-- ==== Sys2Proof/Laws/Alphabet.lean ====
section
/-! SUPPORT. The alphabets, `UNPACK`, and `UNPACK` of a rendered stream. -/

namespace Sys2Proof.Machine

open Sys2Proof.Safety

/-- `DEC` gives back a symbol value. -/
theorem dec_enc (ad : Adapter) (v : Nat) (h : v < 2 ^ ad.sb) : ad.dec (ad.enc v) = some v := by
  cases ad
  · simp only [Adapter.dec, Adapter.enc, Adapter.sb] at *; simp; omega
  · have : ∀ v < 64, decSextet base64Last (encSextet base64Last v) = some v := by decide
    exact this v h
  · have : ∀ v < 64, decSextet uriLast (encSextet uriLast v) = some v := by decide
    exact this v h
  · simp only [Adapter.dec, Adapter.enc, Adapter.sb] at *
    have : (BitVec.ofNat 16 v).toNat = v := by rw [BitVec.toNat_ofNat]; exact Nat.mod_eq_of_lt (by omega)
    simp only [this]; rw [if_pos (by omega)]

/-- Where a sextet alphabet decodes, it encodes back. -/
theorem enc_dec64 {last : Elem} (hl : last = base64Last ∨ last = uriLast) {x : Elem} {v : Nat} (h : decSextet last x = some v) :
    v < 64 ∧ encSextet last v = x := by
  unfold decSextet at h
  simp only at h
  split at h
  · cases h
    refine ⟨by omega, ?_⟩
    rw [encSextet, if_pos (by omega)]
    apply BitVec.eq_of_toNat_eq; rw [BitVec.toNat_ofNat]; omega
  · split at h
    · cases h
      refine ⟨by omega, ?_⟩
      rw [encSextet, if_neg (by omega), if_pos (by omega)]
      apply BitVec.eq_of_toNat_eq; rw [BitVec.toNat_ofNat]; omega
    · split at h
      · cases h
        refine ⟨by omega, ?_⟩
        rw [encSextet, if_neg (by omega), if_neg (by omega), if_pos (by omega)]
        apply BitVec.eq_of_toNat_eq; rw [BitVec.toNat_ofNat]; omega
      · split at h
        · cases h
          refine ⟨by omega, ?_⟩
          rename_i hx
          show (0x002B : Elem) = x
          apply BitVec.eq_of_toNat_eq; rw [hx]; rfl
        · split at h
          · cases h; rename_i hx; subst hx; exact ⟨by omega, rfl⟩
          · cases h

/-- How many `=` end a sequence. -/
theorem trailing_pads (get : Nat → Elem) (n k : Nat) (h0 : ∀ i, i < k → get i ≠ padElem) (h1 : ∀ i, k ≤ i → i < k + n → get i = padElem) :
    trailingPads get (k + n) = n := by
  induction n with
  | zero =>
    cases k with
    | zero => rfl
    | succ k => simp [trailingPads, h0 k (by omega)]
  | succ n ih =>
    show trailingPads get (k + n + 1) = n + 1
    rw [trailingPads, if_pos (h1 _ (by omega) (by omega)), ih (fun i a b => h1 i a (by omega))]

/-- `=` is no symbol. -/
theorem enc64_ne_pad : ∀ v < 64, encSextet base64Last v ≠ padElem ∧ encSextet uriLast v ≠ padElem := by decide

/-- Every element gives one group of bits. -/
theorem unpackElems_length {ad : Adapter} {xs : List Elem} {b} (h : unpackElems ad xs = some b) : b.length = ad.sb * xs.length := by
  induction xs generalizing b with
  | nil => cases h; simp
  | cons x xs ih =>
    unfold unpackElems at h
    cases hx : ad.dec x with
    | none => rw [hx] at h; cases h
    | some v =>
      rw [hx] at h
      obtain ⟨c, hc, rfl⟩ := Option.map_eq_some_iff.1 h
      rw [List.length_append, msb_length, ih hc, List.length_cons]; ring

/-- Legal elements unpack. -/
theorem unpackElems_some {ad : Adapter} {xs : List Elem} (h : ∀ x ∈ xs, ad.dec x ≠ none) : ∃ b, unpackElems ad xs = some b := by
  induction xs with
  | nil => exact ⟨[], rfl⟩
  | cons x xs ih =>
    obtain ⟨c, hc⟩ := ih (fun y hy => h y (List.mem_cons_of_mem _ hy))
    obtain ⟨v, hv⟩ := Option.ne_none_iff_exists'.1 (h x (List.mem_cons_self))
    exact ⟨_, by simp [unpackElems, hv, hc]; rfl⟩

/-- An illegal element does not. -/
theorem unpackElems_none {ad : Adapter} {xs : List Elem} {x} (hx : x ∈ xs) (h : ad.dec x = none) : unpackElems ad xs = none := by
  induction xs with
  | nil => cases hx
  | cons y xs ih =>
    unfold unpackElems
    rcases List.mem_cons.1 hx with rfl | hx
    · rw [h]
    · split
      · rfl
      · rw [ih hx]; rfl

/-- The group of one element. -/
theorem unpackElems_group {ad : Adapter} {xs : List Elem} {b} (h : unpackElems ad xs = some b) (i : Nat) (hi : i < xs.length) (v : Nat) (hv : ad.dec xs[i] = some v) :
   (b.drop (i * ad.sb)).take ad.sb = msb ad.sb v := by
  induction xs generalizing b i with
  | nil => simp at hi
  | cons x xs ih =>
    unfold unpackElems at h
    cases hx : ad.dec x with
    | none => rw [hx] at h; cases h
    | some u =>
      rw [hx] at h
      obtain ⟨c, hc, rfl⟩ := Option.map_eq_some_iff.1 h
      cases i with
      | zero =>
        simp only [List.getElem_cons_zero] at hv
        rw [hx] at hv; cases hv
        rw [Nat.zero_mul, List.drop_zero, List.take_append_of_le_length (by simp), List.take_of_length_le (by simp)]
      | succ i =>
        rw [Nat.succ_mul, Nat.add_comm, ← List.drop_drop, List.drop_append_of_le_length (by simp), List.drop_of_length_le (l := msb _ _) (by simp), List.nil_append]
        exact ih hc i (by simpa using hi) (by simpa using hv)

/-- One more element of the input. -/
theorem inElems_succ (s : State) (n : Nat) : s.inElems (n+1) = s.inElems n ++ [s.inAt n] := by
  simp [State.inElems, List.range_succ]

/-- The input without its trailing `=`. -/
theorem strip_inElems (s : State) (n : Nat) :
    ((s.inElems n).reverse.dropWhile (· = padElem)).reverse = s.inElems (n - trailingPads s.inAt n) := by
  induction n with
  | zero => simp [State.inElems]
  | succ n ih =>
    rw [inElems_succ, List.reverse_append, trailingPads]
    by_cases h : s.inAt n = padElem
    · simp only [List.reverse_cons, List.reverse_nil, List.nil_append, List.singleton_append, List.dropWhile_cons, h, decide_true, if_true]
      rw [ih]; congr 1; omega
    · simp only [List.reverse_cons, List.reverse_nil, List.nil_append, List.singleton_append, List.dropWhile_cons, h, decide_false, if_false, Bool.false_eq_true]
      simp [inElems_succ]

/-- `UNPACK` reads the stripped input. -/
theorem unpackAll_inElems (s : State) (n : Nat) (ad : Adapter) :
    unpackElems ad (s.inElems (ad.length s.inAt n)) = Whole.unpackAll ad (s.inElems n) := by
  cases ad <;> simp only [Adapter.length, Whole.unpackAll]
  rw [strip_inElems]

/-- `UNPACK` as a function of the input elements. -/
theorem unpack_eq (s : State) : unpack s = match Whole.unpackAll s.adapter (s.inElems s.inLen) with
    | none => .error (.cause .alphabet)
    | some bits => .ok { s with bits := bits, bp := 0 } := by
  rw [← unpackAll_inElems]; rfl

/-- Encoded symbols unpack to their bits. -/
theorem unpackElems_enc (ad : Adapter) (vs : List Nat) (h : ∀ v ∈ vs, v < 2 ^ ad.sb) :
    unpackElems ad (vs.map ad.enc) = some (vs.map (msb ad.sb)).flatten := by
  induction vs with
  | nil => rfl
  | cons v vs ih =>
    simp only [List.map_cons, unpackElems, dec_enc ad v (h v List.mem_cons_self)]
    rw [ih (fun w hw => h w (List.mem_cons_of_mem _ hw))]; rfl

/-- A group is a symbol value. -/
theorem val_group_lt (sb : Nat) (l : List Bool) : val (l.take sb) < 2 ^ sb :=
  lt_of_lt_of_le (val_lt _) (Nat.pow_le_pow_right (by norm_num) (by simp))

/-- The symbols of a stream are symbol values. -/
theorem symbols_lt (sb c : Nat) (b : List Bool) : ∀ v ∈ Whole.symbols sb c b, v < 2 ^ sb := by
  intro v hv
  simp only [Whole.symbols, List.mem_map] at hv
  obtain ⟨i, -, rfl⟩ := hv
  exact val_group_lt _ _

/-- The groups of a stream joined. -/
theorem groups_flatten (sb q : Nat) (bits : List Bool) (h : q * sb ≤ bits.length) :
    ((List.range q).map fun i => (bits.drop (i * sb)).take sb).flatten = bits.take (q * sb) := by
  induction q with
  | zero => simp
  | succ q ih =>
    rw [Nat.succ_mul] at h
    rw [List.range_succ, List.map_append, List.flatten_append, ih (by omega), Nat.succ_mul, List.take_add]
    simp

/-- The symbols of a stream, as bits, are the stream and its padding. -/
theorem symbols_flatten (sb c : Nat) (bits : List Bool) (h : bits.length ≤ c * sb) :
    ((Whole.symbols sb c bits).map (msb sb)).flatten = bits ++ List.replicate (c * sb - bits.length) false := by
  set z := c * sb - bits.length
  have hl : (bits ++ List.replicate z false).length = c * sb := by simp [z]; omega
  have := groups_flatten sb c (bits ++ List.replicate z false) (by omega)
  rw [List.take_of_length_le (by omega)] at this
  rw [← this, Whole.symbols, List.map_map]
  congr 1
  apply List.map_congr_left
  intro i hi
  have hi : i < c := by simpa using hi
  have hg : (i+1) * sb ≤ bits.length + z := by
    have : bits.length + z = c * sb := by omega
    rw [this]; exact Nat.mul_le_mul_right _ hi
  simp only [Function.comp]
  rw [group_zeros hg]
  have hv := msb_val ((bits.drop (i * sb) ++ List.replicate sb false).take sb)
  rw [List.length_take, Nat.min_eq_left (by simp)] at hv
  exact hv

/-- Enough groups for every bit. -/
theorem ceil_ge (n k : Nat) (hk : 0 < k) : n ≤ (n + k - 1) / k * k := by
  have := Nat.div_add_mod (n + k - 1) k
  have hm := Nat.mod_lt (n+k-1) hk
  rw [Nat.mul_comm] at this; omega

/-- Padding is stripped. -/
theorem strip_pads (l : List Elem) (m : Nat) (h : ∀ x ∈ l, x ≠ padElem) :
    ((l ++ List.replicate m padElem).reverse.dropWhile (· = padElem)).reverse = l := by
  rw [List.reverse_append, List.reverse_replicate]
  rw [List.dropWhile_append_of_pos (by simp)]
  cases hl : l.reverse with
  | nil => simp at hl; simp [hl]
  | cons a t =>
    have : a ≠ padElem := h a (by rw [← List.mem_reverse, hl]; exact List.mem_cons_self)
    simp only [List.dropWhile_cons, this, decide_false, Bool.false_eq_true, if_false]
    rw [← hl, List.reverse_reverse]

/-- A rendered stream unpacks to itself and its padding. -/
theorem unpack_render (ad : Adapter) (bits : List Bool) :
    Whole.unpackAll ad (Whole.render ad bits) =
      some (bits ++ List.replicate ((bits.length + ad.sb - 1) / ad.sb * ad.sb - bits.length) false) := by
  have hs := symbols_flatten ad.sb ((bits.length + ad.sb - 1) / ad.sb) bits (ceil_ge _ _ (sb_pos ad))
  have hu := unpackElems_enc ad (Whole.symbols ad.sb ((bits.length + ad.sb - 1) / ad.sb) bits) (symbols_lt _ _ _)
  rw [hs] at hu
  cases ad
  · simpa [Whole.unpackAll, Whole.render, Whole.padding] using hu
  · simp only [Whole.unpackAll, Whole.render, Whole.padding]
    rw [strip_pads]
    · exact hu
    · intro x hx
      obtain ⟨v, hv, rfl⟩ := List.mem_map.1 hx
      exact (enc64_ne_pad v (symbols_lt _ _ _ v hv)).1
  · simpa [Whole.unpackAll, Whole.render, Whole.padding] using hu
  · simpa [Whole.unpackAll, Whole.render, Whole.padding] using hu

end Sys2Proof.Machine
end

☆ ☆ ☆ ☆ ☆ ☆ ☆

=== PROMPT ===
What is needed is an exact repetition of the lines from the first line of the records through the line containing "k (by omega)]", both ends included, and nothing more.

=== WRITTEN ANSWER ===
-- ==== Sys2Proof/Laws/Alphabet.lean ====
section
/-! SUPPORT. The alphabets, `UNPACK`, and `UNPACK` of a rendered stream. -/

namespace Sys2Proof.Machine

open Sys2Proof.Safety

/-- `DEC` gives back a symbol value. -/
theorem dec_enc (ad : Adapter) (v : Nat) (h : v < 2 ^ ad.sb) : ad.dec (ad.enc v) = some v := by
  cases ad
  · simp only [Adapter.dec, Adapter.enc, Adapter.sb] at *; simp; omega
  · have : ∀ v < 64, decSextet base64Last (encSextet base64Last v) = some v := by decide
    exact this v h
  · have : ∀ v < 64, decSextet uriLast (encSextet uriLast v) = some v := by decide
    exact this v h
  · simp only [Adapter.dec, Adapter.enc, Adapter.sb] at *
    have : (BitVec.ofNat 16 v).toNat = v := by rw [BitVec.toNat_ofNat]; exact Nat.mod_eq_of_lt (by omega)
    simp only [this]; rw [if_pos (by omega)]

/-- Where a sextet alphabet decodes, it encodes back. -/
theorem enc_dec64 {last : Elem} (hl : last = base64Last ∨ last = uriLast) {x : Elem} {v : Nat} (h : decSextet last x = some v) :
    v < 64 ∧ encSextet last v = x := by
  unfold decSextet at h
  simp only at h
  split at h
  · cases h
    refine ⟨by omega, ?_⟩
    rw [encSextet, if_pos (by omega)]
    apply BitVec.eq_of_toNat_eq; rw [BitVec.toNat_ofNat]; omega
  · split at h
    · cases h
      refine ⟨by omega, ?_⟩
      rw [encSextet, if_neg (by omega), if_pos (by omega)]
      apply BitVec.eq_of_toNat_eq; rw [BitVec.toNat_ofNat]; omega
    · split at h
      · cases h
        refine ⟨by omega, ?_⟩
        rw [encSextet, if_neg (by omega), if_neg (by omega), if_pos (by omega)]
        apply BitVec.eq_of_toNat_eq; rw [BitVec.toNat_ofNat]; omega
      · split at h
        · cases h
          refine ⟨by omega, ?_⟩
          rename_i hx
          show (0x002B : Elem) = x
          apply BitVec.eq_of_toNat_eq; rw [hx]; rfl
        · split at h
          · cases h; rename_i hx; subst hx; exact ⟨by omega, rfl⟩
          · cases h

/-- How many `=` end a sequence. -/
theorem trailing_pads (get : Nat → Elem) (n k : Nat) (h0 : ∀ i, i < k → get i ≠ padElem) (h1 : ∀ i, k ≤ i → i < k + n → get i = padElem) :
    trailingPads get (k + n) = n := by
  induction n with
  | zero =>
    cases k with
    | zero => rfl
    | succ k => simp [trailingPads, h0 k (by omega)]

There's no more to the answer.